TRY IT
Among the records, which lines hold the word "with"? Pick them out.

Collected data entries

-- ==== Sys2Proof/Machine/Memory.lean ====
section
/-! DEFINITION. DRAM, its code, poison, the error log, scrubbing, fault injection and the MEM commands
(chapter 17). -/
namespace Sys2Proof.Machine

/-! ### The SRAM code (R624, R625) -/

/-- The columns of weight 3 and of weight 5, in the order of R624. -/
def secdedCols : List Nat :=
  [0x07, 0x0B, 0x0D, 0x0E, 0x13, 0x15, 0x16, 0x19, 0x1A, 0x1C, 0x23, 0x25, 0x26, 0x29, 0x2A, 0x2C,
   0x31, 0x32, 0x34, 0x38, 0x43, 0x45, 0x46, 0x49, 0x4A, 0x4C, 0x51, 0x52, 0x54, 0x58, 0x61, 0x62,
   0x64, 0x68, 0x70, 0x83, 0x85, 0x86, 0x89, 0x8A, 0x8C, 0x91, 0x92, 0x94, 0x98, 0xA1, 0xA2, 0xA4,
   0xA8, 0xB0, 0xC1, 0xC2, 0xC4, 0xC8, 0xD0, 0xE0, 0x1F, 0x2F, 0x37, 0x3B, 0x3D, 0x3E, 0x4F, 0x57]

/-- Check bits of a 64-bit word (R624). -/
def secdedCheck (d : Nat) : Nat :=
  (List.range 64).foldl (fun c i => if nbit d i then c ^^^ secdedCols.getD i 0 else c) 0

/-- What the SRAM code makes of a read (R625): no error, a corrected bit 0 to 71, or uncorrectable. -/
inductive SramRead where
  | clean | corrected (bit : Nat) | uncorrectable
deriving DecidableEq, Repr

/-- Decoding from the syndrome (R625). -/
def secdedDecode (s : Nat) : SramRead :=
  if s = 0 then .clean
  else match firstIdx (fun h => h == s) secdedCols 0 with
    | some i => .corrected i
    | none => match firstIdx (fun j => 2 ^ j == s) [0, 1, 2, 3, 4, 5, 6, 7] 0 with
      | some j => .corrected (64 + j)
      | none => .uncorrectable

/-! ### The DRAM code (R631, R632) -/

/-- Multiplication by α in GF(2^8) (R631). -/
def gfAlpha (x : Nat) : Nat := if 128 ≤ x then ((x * 2) % 256) ^^^ 0x1D else x * 2

/-- Multiplication by α^i. -/
def gfAlphaN (x i : Nat) : Nat := Nat.repeat gfAlpha i x

/-- Product in GF(2^8). -/
def gfMul (x y : Nat) : Nat := (List.range 8).foldl (fun a i => if nbit y i then a ^^^ gfAlphaN x i else a) 0

/-- Symbol of data component d in codeword k of a block (R631): its nibbles in beats 2k and 2k + 1. -/
def dataSymbol (b : List Byte) (k d : Nat) : Nat :=
  let nib (j : Nat) : Nat := (b.getD (4 * j + d / 2) 0).toNat >>> (4 * (d % 2)) % 16
  nib (2 * k) + 16 * nib (2 * k + 1)

/-- The two check symbols of a codeword with data symbols `ds` (R631): c(1) = c(α) = 0. -/
def checkSymbols (ds : List Nat) : Nat × Nat :=
  let a := ds.foldl (· ^^^ ·) 0
  let b := (ds.zip (List.range 8)).foldl (fun x e => x ^^^ gfAlphaN e.1 (e.2 + 2)) 0
  let c1 := gfMul (a ^^^ b) 0xF4
  (a ^^^ c1, c1)

/-- The 80 stored symbols of a block (R631). -/
def encodeBlock (b : List Byte) (poison : Bool) : List Byte :=
  (List.range 8).flatMap (fun k =>
    let ds := (List.range 8).map (dataSymbol b k)
    let c := checkSymbols ds
    let p := poison.toNat
    ([c.1 ^^^ p, c.2 ^^^ p] ++ ds).map (BitVec.ofNat 8))

/-- The 64 data bytes in stored symbols. -/
def blockData (raw : List Byte) : List Byte :=
  (List.range 64).map (fun i =>
    let j := i / 4
    let sym (d : Nat) : Nat := (raw.getD (10 * (j / 2) + 2 + d) 0).toNat >>> (4 * (j % 2)) % 16
    BitVec.ofNat 8 (sym (2 * (i % 4)) + 16 * sym (2 * (i % 4) + 1)))

/-- Syndromes of codeword k of stored symbols (R632). -/
def syndromes (raw : List Byte) (k : Nat) : Nat × Nat :=
  (List.range 10).foldl (fun s i =>
    let c := (raw.getD (10 * k + i) 0).toNat
    (s.1 ^^^ c, s.2 ^^^ gfAlphaN c i)) (0, 0)

/-- The position a non-zero pair of syndromes names, if one does. -/
def errorPos (s : Nat × Nat) : Option Nat :=
  if s.1 = 0 then none else firstIdx (fun i => gfAlphaN s.1 i == s.2) (List.range 10) 0

/-- Step 2 of R632 over eight pairs of syndromes: the one component that every failing codeword names. -/
def oneComponent (ss : List (Nat × Nat)) : Option Nat :=
  match ss.filter (fun s => s != (0, 0)) with
  | [] => none
  | s :: t => match errorPos s with
    | none => none
    | some i => if t.all (fun x => errorPos x == some i) then some i else none

/-- What the DRAM code makes of a read (R632). -/
structure DramRead where
  data : List Byte
  poison : Bool
  ce : Bool
  ue : Bool
  pos : Option Nat           -- symbol position corrected
  synd : Nat                 -- S0 and S1 of the first failing codeword
deriving DecidableEq, Repr

/-- The stored symbols with symbol i of each codeword XORed with that codeword's S0. -/
def correctSymbols (raw : List Byte) (ss : List (Nat × Nat)) (i : Nat) : List Byte :=
  (List.range 80).map (fun n =>
    if n % 10 = i then raw.getD n 0 ^^^ BitVec.ofNat 8 (ss.getD (n / 10) (0, 0)).1 else raw.getD n 0)

/-- Decoding of stored symbols, step by step (R632). -/
def decodeBlock (raw : List Byte) : DramRead :=
  let ss := (List.range 8).map (syndromes raw)
  let sg := ss.map (fun s => (s.1, s.2 ^^^ 3))
  let bad (l : List (Nat × Nat)) : Nat := match l.find? (fun s => s != (0, 0)) with
    | none => 0
    | some s => s.1 + 256 * s.2
  if ss.all (fun s => s == (0, 0)) then ⟨blockData raw, false, false, false, none, 0⟩
  else match oneComponent ss with
  | some i => ⟨blockData (correctSymbols raw ss i), false, true, false, some i, bad ss⟩
  | none =>
    if sg.all (fun s => s == (0, 0)) then ⟨blockData raw, true, false, false, none, 0⟩
    else match oneComponent sg with
    | some i => ⟨blockData (correctSymbols raw sg i), true, true, false, some i, bad ss⟩
    | none => ⟨blockData raw, true, false, true, none, bad ss⟩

SOLVED EXERCISE
  else match firstIdx (fun h => h == s) secdedCols 0 with
    | none => match firstIdx (fun j => 2 ^ j == s) [0, 1, 2, 3, 4, 5, 6, 7] 0 with
/-- The two check symbols of a codeword with data symbols `ds` (R631): c(1) = c(α) = 0. -/
  match ss.filter (fun s => s != (0, 0)) with
  | s :: t => match errorPos s with
/-- The stored symbols with symbol i of each codeword XORed with that codeword's S0. -/
  let bad (l : List (Nat × Nat)) : Nat := match l.find? (fun s => s != (0, 0)) with
  else match oneComponent ss with
    else match oneComponent sg with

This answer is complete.